@[simp] theorem State.discardPacket_frame (s : State) (n : Fin 20) :
    (s.discardPacket n).pending = s.pending ∧ (s.discardPacket n).now = s.now ∧
    (s.discardPacket n).freeCtr = s.freeCtr ∧ (s.discardPacket n).link = s.link ∧
    (s.discardPacket n).time = s.time ∧ (s.discardPacket n).od = s.od ∧ (s.discardPacket n).yar = s.yar ∧
    (s.discardPacket n).upd = s.upd ∧ (s.discardPacket n).rst = s.rst := by
  unfold State.discardPacket
  try dsimp only
  repeat' split
  all_goals simp

@[simp] theorem State.copyRaw_frame (s : State) (n : Fin 20) (tail : Bool) (bs : List Byte) :
    (s.copyRaw n tail bs).pending = s.pending ∧ (s.copyRaw n tail bs).now = s.now ∧
    (s.copyRaw n tail bs).freeCtr = s.freeCtr ∧ (s.copyRaw n tail bs).ch = s.ch ∧ (s.copyRaw n tail bs).pA = s.pA ∧
    (s.copyRaw n tail bs).pB = s.pB ∧ (s.copyRaw n tail bs).mem = s.mem ∧ (s.copyRaw n tail bs).tansy = s.tansy ∧
    (s.copyRaw n tail bs).link = s.link ∧ (s.copyRaw n tail bs).arq = s.arq ∧ (s.copyRaw n tail bs).time = s.time ∧
    (s.copyRaw n tail bs).od = s.od ∧ (s.copyRaw n tail bs).yar = s.yar ∧ (s.copyRaw n tail bs).upd = s.upd ∧
    (s.copyRaw n tail bs).rst = s.rst := by
  unfold State.copyRaw
  repeat' split
  all_goals simp

@[simp] theorem State.copyRaw_port (s : State) (n : Fin 20) (tail : Bool) (bs : List Byte) (y : Port) :
    (s.copyRaw n tail bs).port y = s.port y := by
  cases y <;> simp [State.port]

@[simp] theorem State.copyRaw_chan (s : State) (n : Fin 20) (tail : Bool) (bs : List Byte) (k : Fin 20) :
    (s.copyRaw n tail bs).chan k = s.chan k := by
  simp [State.chan]

@[simp] theorem State.announceRefusal_frame (s : State) (n : Fin 20) (wseq why : Nat) :
    (s.announceRefusal n wseq why).pending = s.pending ∧ (s.announceRefusal n wseq why).now = s.now ∧
    (s.announceRefusal n wseq why).freeCtr = s.freeCtr ∧ (s.announceRefusal n wseq why).ch = s.ch ∧
    (s.announceRefusal n wseq why).pA = s.pA ∧ (s.announceRefusal n wseq why).pB = s.pB ∧
    (s.announceRefusal n wseq why).mem = s.mem ∧ (s.announceRefusal n wseq why).tansy = s.tansy ∧
    (s.announceRefusal n wseq why).link = s.link ∧ (s.announceRefusal n wseq why).arq = s.arq ∧
    (s.announceRefusal n wseq why).time = s.time ∧ (s.announceRefusal n wseq why).od = s.od ∧
    (s.announceRefusal n wseq why).yar = s.yar ∧ (s.announceRefusal n wseq why).upd = s.upd ∧
    (s.announceRefusal n wseq why).rst = s.rst := by
  unfold State.announceRefusal
  repeat' split
  all_goals simp

@[simp] theorem State.announceRefusal_port (s : State) (n : Fin 20) (wseq why : Nat) (y : Port) :
    (s.announceRefusal n wseq why).port y = s.port y := by
  cases y <;> simp [State.port]

@[simp] theorem State.announceRefusal_chan (s : State) (n : Fin 20) (wseq why : Nat) (k : Fin 20) :
    (s.announceRefusal n wseq why).chan k = s.chan k := by
  simp [State.chan]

* **Problem to solve**
Reply with every line of the material above, unaltered.

* **Answer for this exercise**
@[simp] theorem State.discardPacket_frame (s : State) (n : Fin 20) :
    (s.discardPacket n).pending = s.pending ∧ (s.discardPacket n).now = s.now ∧
    (s.discardPacket n).freeCtr = s.freeCtr ∧ (s.discardPacket n).link = s.link ∧
    (s.discardPacket n).time = s.time ∧ (s.discardPacket n).od = s.od ∧ (s.discardPacket n).yar = s.yar ∧
    (s.discardPacket n).upd = s.upd ∧ (s.discardPacket n).rst = s.rst := by
  unfold State.discardPacket
  try dsimp only
  repeat' split
  all_goals simp

@[simp] theorem State.copyRaw_frame (s : State) (n : Fin 20) (tail : Bool) (bs : List Byte) :
    (s.copyRaw n tail bs).pending = s.pending ∧ (s.copyRaw n tail bs).now = s.now ∧
    (s.copyRaw n tail bs).freeCtr = s.freeCtr ∧ (s.copyRaw n tail bs).ch = s.ch ∧ (s.copyRaw n tail bs).pA = s.pA ∧
    (s.copyRaw n tail bs).pB = s.pB ∧ (s.copyRaw n tail bs).mem = s.mem ∧ (s.copyRaw n tail bs).tansy = s.tansy ∧
    (s.copyRaw n tail bs).link = s.link ∧ (s.copyRaw n tail bs).arq = s.arq ∧ (s.copyRaw n tail bs).time = s.time ∧
    (s.copyRaw n tail bs).od = s.od ∧ (s.copyRaw n tail bs).yar = s.yar ∧ (s.copyRaw n tail bs).upd = s.upd ∧
    (s.copyRaw n tail bs).rst = s.rst := by
  unfold State.copyRaw
  repeat' split
  all_goals simp

@[simp] theorem State.copyRaw_port (s : State) (n : Fin 20) (tail : Bool) (bs : List Byte) (y : Port) :
    (s.copyRaw n tail bs).port y = s.port y := by
  cases y <;> simp [State.port]

@[simp] theorem State.copyRaw_chan (s : State) (n : Fin 20) (tail : Bool) (bs : List Byte) (k : Fin 20) :
    (s.copyRaw n tail bs).chan k = s.chan k := by
  simp [State.chan]

@[simp] theorem State.announceRefusal_frame (s : State) (n : Fin 20) (wseq why : Nat) :
    (s.announceRefusal n wseq why).pending = s.pending ∧ (s.announceRefusal n wseq why).now = s.now ∧
    (s.announceRefusal n wseq why).freeCtr = s.freeCtr ∧ (s.announceRefusal n wseq why).ch = s.ch ∧
    (s.announceRefusal n wseq why).pA = s.pA ∧ (s.announceRefusal n wseq why).pB = s.pB ∧
    (s.announceRefusal n wseq why).mem = s.mem ∧ (s.announceRefusal n wseq why).tansy = s.tansy ∧
    (s.announceRefusal n wseq why).link = s.link ∧ (s.announceRefusal n wseq why).arq = s.arq ∧
    (s.announceRefusal n wseq why).time = s.time ∧ (s.announceRefusal n wseq why).od = s.od ∧
    (s.announceRefusal n wseq why).yar = s.yar ∧ (s.announceRefusal n wseq why).upd = s.upd ∧
    (s.announceRefusal n wseq why).rst = s.rst := by
  unfold State.announceRefusal
  repeat' split
  all_goals simp

@[simp] theorem State.announceRefusal_port (s : State) (n : Fin 20) (wseq why : Nat) (y : Port) :
    (s.announceRefusal n wseq why).port y = s.port y := by
  cases y <;> simp [State.port]

@[simp] theorem State.announceRefusal_chan (s : State) (n : Fin 20) (wseq why : Nat) (k : Fin 20) :
    (s.announceRefusal n wseq why).chan k = s.chan k := by
  simp [State.chan]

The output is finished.